Boosting Intimacy: Psychotherapist Offers Advice for Parents

Busy parents often find their intimate lives strained due to the demands of daily responsibilities. According to psychotherapist Vanessa Marin, many couples struggle with intimacy, and her insights can help navigate these challenges. Marin emphasizes that even amidst exhaustion, parents can rekindle their connection by adopting specific practices to enhance intimacy.

Research indicates that around 37% of mothers report feeling “very dissatisfied” or “dissatisfied” with their sexual frequency. Factors influencing this dissatisfaction include the lack of time and energy, desire, relationship dynamics, and mental exhaustion. Particularly for millennial mothers, a staggering 74% point to time and energy constraints as primary factors affecting their sexual satisfaction.
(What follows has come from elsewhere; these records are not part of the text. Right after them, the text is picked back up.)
/-- Training starts on the untrained memories of a mask, and ends ready, packages by way of initialisation after a power-on. A
write of MEM_TRAIN_CTL by the host starts training of exactly the untrained stacks or packages of its mask.
MEMORY_TRAINING_DONE of a stack in training leaves it ready with every pseudo-channel trained at its present temperature, and
on its survivors when a retirement is recorded and it has not kept its state; of a package in training it leaves it ready if
it kept its data and otherwise initialising with its whole area zero; of an initialising package it leaves it ready. Nothing
else changes but the event of the retirement. SELF_REFRESH_ENTRY moves a ready stack that has been idle for 100 microseconds into
self-refresh.
(08_memory_tiers.md R180; 08_memory_tiers.md R184; 08_memory_tiers.md R185; 08_memory_tiers.md R197) -/
def Obligations.MemoriesTrainToReady : Prop :=
  (∀ (s : State) (mask : BitVec 12), HostWrite s → Answers (.memTrainStacks mask) s (fun u =>
    (∀ k, u.dev k = if mask.getLsbD k = true ∧ (s.dev k).st = .untrained then { s.dev k with st := .training } else s.dev k) ∧
    u = { dropSplit s with memory := { s.memory with dev := u.memory.dev } })) ∧
  (∀ (s : State) (mask : BitVec 16), HostWrite s → Answers (.memTrainPackages mask) s (fun u =>
    (∀ k, u.dev k = if 12 ≤ k ∧ mask.getLsbD (k - 12) = true ∧ (s.dev k).st = .untrained
      then { s.dev k with st := .training } else s.dev k) ∧
    u = { dropSplit s with memory := { s.memory with dev := u.memory.dev } })) ∧
  (∀ (s : State) (p : Nat), s.alive = true → p < 28 →
    (p < 12 → (s.dev p).st = .training → sfind s.stw.nv.pcRetired p = none ∨ (s.dev p).kept = true →
      Answers (.memoryTrainingDone p) s (fun u => u.dev p = (s.dev p).trained p .ready ∧ DevsKept s u p ∧
        u = { s with memory := { s.memory with dev := u.memory.dev } })) ∧
    (p < 12 → (s.dev p).st = .training → (s.dev p).kept = false → ∀ pc, sfind s.stw.nv.pcRetired p = some pc →
      Answers (.memoryTrainingDone p) s (fun u =>
        u.dev p = { (s.dev p).trained p .ready with retired := some pc, resow := .complete, wmark := 0 } ∧
        DevsKept s u p ∧ Counted s u .evtRaised ∧ DevFrame s u)) ∧
    (12 ≤ p → (s.dev p).st = .training → (s.dev p).kept = true → Answers (.memoryTrainingDone p) s (fun u =>
      u.dev p = (s.dev p).trained p .ready ∧ DevsKept s u p ∧ u = { s with memory := { s.memory with dev := u.memory.dev } })) ∧
    (12 ≤ p → (s.dev p).st = .training → (s.dev p).kept = false →
      let area (a : Nat) : Prop := 0x8000000000 + (p - 12) * 0x1000000000 ≤ a ∧ a < 0x8000000000 + (p - 11) * 0x1000000000
      Answers (.memoryTrainingDone p) s (fun u => u.dev p = (s.dev p).trained p .initialising ∧ DevsKept s u p ∧
        (∀ a, area a → byteAt u.memory.mem a = 0) ∧ MemKept s u area ∧ (∀ l ∈ u.memory.marks, ¬ area l ∧ l ∈ s.memory.marks) ∧
        u = { s with memory := { s.memory with dev := u.memory.dev, mem := u.memory.mem, marks := u.memory.marks,
                                               errs := u.memory.errs } })) ∧
    ((s.dev p).st = .initialising → Answers (.memoryTrainingDone p) s (fun u => u.dev p = { s.dev p with st := .ready } ∧
      DevsKept s u p ∧ u = { s with memory := { s.memory with dev := u.memory.dev } }))) ∧
  (∀ (s : State) (k : Nat), s.alive = true → k < 12 → (s.dev k).st = .ready → (s.dev k).queue = [] → (s.dev k).paused = [] →
    s.demanded k = false → (∀ b ∈ s.memory.asm, b.stack ≠ k) → (s.dev k).resow ≠ .running →
    (∀ e, e < 64 → (s.range k e).busy = false) → ∀ t, (s.dev k).quietAt = some t → t + usCycles 100 ≤ s.cyc →
    Answers (.selfRefreshEntry k) s (fun u => u.dev k = { s.dev k with st := .selfRefresh, quietAt := none } ∧ DevsKept s u k ∧
      u = { s with memory := { s.memory with dev := u.memory.dev } }))
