/-! ### Machine/MemRows -/

@[simp] theorem canonical_memoryTrainingDoneOp (p : Nat) (s : State) (h : Canonical (cells s)) :
    Canonical (cells (memoryTrainingDoneOp p s)) := by
  simp only [memoryTrainingDoneOp]; (repeat' split) <;> simp +contextual [h]
@[simp] theorem canonical_rangeEnableOp (k e : Nat) (s : State) (h : Canonical (cells s)) :
    Canonical (cells (rangeEnableOp k e s)) := by simp [rangeEnableOp, h]
@[simp] theorem canonical_keepChecks (k e : Nat) (s : State) (h : Canonical (cells s)) :
    Canonical (cells (keepChecks k e s)) := by simp [keepChecks, h]
@[simp] theorem canonical_rangeDisableOp (k e : Nat) (s : State) (h : Canonical (cells s)) :
    Canonical (cells (rangeDisableOp k e s)) := by simp [rangeDisableOp, h]
@[simp] theorem canonical_windowDisableOp (k w : Nat) (s : State) (h : Canonical (cells s)) :
    Canonical (cells (windowDisableOp k w s)) := by simp [windowDisableOp, h]
@[simp] theorem canonical_retrainFailed (p pc : Nat) (s : State) (h : Canonical (cells s)) :
    Canonical (cells (retrainFailed p pc s)) := by simp [retrainFailed, h]
@[simp] theorem canonical_retrainingTimeoutOp (p pc : Nat) (s : State) (h : Canonical (cells s)) :
    Canonical (cells (retrainingTimeoutOp p pc s)) := by simp [retrainingTimeoutOp, h]
@[simp] theorem canonical_hostRetireOp (k pc : Nat) (s : State) (h : Canonical (cells s)) :
    Canonical (cells (hostRetireOp k pc s)) := by simp [hostRetireOp, h]
@[simp] theorem canonical_moveLost (k : Nat) (gs : List Nat) (s : State) (h : Canonical (cells s)) :
    Canonical (cells (moveLost k gs s)) := by simp +contextual [moveLost, h]
@[simp] theorem canonical_resowMoveOp (k : Nat) (s : State) (h : Canonical (cells s)) :
    Canonical (cells (resowMoveOp k s)) := by simp [resowMoveOp, h]
@[simp] theorem canonical_patrolScrubOp (p line : Nat) (found : List Finding) (s : State) (h : Canonical (cells s)) :
    Canonical (cells (patrolScrubOp p line found s)) := by
  unfold patrolScrubOp
  extract_lets l
  split
  · apply canonical_checkFault
    apply canonical_meetLines
    simp +contextual [h]
  · exact h
@[simp] theorem canonical_enterCritical (k : Nat) (s : State) (h : Canonical (cells s)) :
    Canonical (cells (enterCritical k s)) := by simp [enterCritical, h]
@[simp] theorem canonical_levelUp (k : Nat) (s : State) (h : Canonical (cells s)) :
    Canonical (cells (levelUp k s)) := by simp only [levelUp]; (repeat' split) <;> simp +contextual [h]
@[simp] theorem canonical_stackTempReadingOp (k celsius : Nat) (s : State) (h : Canonical (cells s)) :
    Canonical (cells (stackTempReadingOp k celsius s)) := by
  unfold stackTempReadingOp
  split
  · simp only [cells_levelDown]
    refine canonical_levelUp _ _ (canonical_levelUp _ _ (canonical_levelUp _ _ ?_))
    simpa using h
  · exact h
Marin encourages parents to reconsider the initiation of intimacy. She notes, “Initiating sex is about showing your partner that they’re important and that intimacy is a priority for you.” This act can foster a sense of closeness and connection. Both partners should feel empowered to initiate intimacy, as relying on one person can lead to feelings of disconnection and burden.

Many parents may find themselves too tired at the end of a long day, yet Marin suggests that even a simple expression of desire, such as a kiss or a playful touch, can go a long way. “You don’t need hours of uninterrupted time,” she explains. “A quick kiss or a simple, ‘Hey, want to sneak away for a bit?’ can be enough to get things started.”

Another common issue arises when one partner consistently initiates intimacy. Marin believes that both partners should share this responsibility to prevent emotional disconnection. “It would mean so much to me if you initiated sometimes, too. It makes me feel wanted and desired,” she advises. She also points out that initiation does not require immediate desire; it can simply be an openness to intimacy.

For couples struggling to make time for intimacy, Marin suggests scheduling it. “If you’re not intentional about carving out that time for each other, it’s simply not going to happen,” she states. This proactive approach can help ensure that both partners prioritize their connection.

Beyond sexual intimacy, Marin stresses the importance of non-sexual touch to foster closeness. Simple gestures like cuddling, holding hands, or sending a flirty text can keep the spark alive during busy days. “Even just looking up when your partner enters the room matters,” she notes, highlighting the physiological response of oxytocin production, which is linked to feelings of love and attachment.

Marin warns against developing a “bristle response,” where partners may tense up or withdraw from each other’s touch, leading to a cycle of disconnection. To combat this, she recommends that partners communicate openly about their needs and desires. “The solution is to have your partner simply ask if they want to have sex verbally,” she advises. This approach can help separate everyday physical touch from sexual requests, making intimacy feel more accessible.

With clear communication and an emphasis on mutual initiation and non-sexual touch, parents can transform their intimate lives. By approaching the end of a long day as a time for connection rather than another obligation, couples may find joy and relief in each other’s presence, even amid the chaos of parenting.